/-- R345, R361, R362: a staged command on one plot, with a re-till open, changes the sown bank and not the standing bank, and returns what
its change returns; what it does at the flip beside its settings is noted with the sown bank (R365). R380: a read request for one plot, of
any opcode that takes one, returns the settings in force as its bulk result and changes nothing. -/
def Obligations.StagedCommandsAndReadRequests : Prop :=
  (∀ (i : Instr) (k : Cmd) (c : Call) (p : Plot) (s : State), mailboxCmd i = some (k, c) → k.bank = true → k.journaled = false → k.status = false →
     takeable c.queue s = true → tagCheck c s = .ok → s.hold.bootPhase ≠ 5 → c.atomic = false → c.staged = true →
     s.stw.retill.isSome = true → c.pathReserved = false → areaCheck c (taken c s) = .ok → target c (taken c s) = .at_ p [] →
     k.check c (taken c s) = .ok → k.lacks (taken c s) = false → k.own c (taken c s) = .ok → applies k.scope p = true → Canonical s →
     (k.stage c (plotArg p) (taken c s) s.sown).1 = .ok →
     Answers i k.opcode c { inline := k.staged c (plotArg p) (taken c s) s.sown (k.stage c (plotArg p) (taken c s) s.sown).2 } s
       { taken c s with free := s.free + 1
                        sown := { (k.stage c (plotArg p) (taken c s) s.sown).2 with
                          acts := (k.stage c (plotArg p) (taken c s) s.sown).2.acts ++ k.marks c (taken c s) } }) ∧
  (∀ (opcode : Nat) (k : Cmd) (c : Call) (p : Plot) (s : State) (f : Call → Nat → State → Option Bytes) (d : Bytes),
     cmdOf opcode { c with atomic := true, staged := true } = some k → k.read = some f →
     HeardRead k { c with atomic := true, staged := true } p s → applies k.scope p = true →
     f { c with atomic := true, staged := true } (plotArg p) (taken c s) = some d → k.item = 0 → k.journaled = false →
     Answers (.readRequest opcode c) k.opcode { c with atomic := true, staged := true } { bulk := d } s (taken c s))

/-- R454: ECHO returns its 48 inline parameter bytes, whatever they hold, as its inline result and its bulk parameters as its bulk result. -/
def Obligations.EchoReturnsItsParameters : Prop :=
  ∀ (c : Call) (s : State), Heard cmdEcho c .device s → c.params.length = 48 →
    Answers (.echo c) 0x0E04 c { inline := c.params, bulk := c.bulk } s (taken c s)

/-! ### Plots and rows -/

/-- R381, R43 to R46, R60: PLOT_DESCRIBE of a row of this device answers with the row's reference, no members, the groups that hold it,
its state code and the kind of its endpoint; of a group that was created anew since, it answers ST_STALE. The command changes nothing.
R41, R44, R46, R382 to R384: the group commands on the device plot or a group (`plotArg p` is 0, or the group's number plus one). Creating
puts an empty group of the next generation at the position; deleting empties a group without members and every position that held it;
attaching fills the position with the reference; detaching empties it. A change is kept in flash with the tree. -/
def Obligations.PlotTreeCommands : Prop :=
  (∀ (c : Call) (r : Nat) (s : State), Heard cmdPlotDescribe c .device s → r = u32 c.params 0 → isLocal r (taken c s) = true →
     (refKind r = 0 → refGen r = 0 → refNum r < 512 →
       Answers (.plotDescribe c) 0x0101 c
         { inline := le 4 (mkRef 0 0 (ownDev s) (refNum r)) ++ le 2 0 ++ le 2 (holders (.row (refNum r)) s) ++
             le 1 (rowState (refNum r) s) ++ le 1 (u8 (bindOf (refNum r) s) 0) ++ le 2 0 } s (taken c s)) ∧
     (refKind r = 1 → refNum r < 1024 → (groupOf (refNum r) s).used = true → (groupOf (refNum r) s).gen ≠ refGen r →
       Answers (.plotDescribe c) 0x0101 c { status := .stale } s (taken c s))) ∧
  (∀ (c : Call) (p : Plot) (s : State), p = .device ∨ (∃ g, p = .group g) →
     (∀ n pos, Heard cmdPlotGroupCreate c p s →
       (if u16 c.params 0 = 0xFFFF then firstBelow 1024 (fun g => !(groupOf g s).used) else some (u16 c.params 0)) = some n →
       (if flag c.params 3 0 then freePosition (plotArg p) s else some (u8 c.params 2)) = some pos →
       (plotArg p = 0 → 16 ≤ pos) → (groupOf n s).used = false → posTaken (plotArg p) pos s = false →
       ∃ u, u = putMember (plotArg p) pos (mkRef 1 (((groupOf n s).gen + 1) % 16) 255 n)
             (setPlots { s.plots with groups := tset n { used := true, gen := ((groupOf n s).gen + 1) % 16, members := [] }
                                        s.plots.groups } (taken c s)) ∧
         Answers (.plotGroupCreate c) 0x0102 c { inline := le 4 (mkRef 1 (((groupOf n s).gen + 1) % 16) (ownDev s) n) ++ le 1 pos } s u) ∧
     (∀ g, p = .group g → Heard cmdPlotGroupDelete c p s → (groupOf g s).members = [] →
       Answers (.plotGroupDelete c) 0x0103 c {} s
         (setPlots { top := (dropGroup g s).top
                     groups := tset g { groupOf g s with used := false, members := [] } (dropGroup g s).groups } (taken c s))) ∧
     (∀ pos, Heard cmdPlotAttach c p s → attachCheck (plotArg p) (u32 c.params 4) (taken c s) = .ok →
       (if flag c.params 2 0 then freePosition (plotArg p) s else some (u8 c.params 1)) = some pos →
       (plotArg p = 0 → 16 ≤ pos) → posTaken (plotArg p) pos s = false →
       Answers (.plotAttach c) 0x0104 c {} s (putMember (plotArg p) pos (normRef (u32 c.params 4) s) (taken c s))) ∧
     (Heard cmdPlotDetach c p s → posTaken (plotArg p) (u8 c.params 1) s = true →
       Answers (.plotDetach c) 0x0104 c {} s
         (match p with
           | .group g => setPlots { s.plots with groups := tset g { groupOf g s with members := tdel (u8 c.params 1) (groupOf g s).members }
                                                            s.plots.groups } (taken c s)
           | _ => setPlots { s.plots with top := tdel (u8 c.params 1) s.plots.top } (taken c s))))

• • • • •

### YOUR ASSIGNMENT
Reproduce exactly, and only, the part of the listing above that begins at the line with "Answers (.echo c)" and goes on through the line with "R41, R44, R46, R382".

### SOLUTION TO THE PROBLEM
    Answers (.echo c) 0x0E04 c { inline := c.params, bulk := c.bulk } s (taken c s)

/-! ### Plots and rows -/

/-- R381, R43 to R46, R60: PLOT_DESCRIBE of a row of this device answers with the row's reference, no members, the groups that hold it,
its state code and the kind of its endpoint; of a group that was created anew since, it answers ST_STALE. The command changes nothing.
R41, R44, R46, R382 to R384: the group commands on the device plot or a group (`plotArg p` is 0, or the group's number plus one). Creating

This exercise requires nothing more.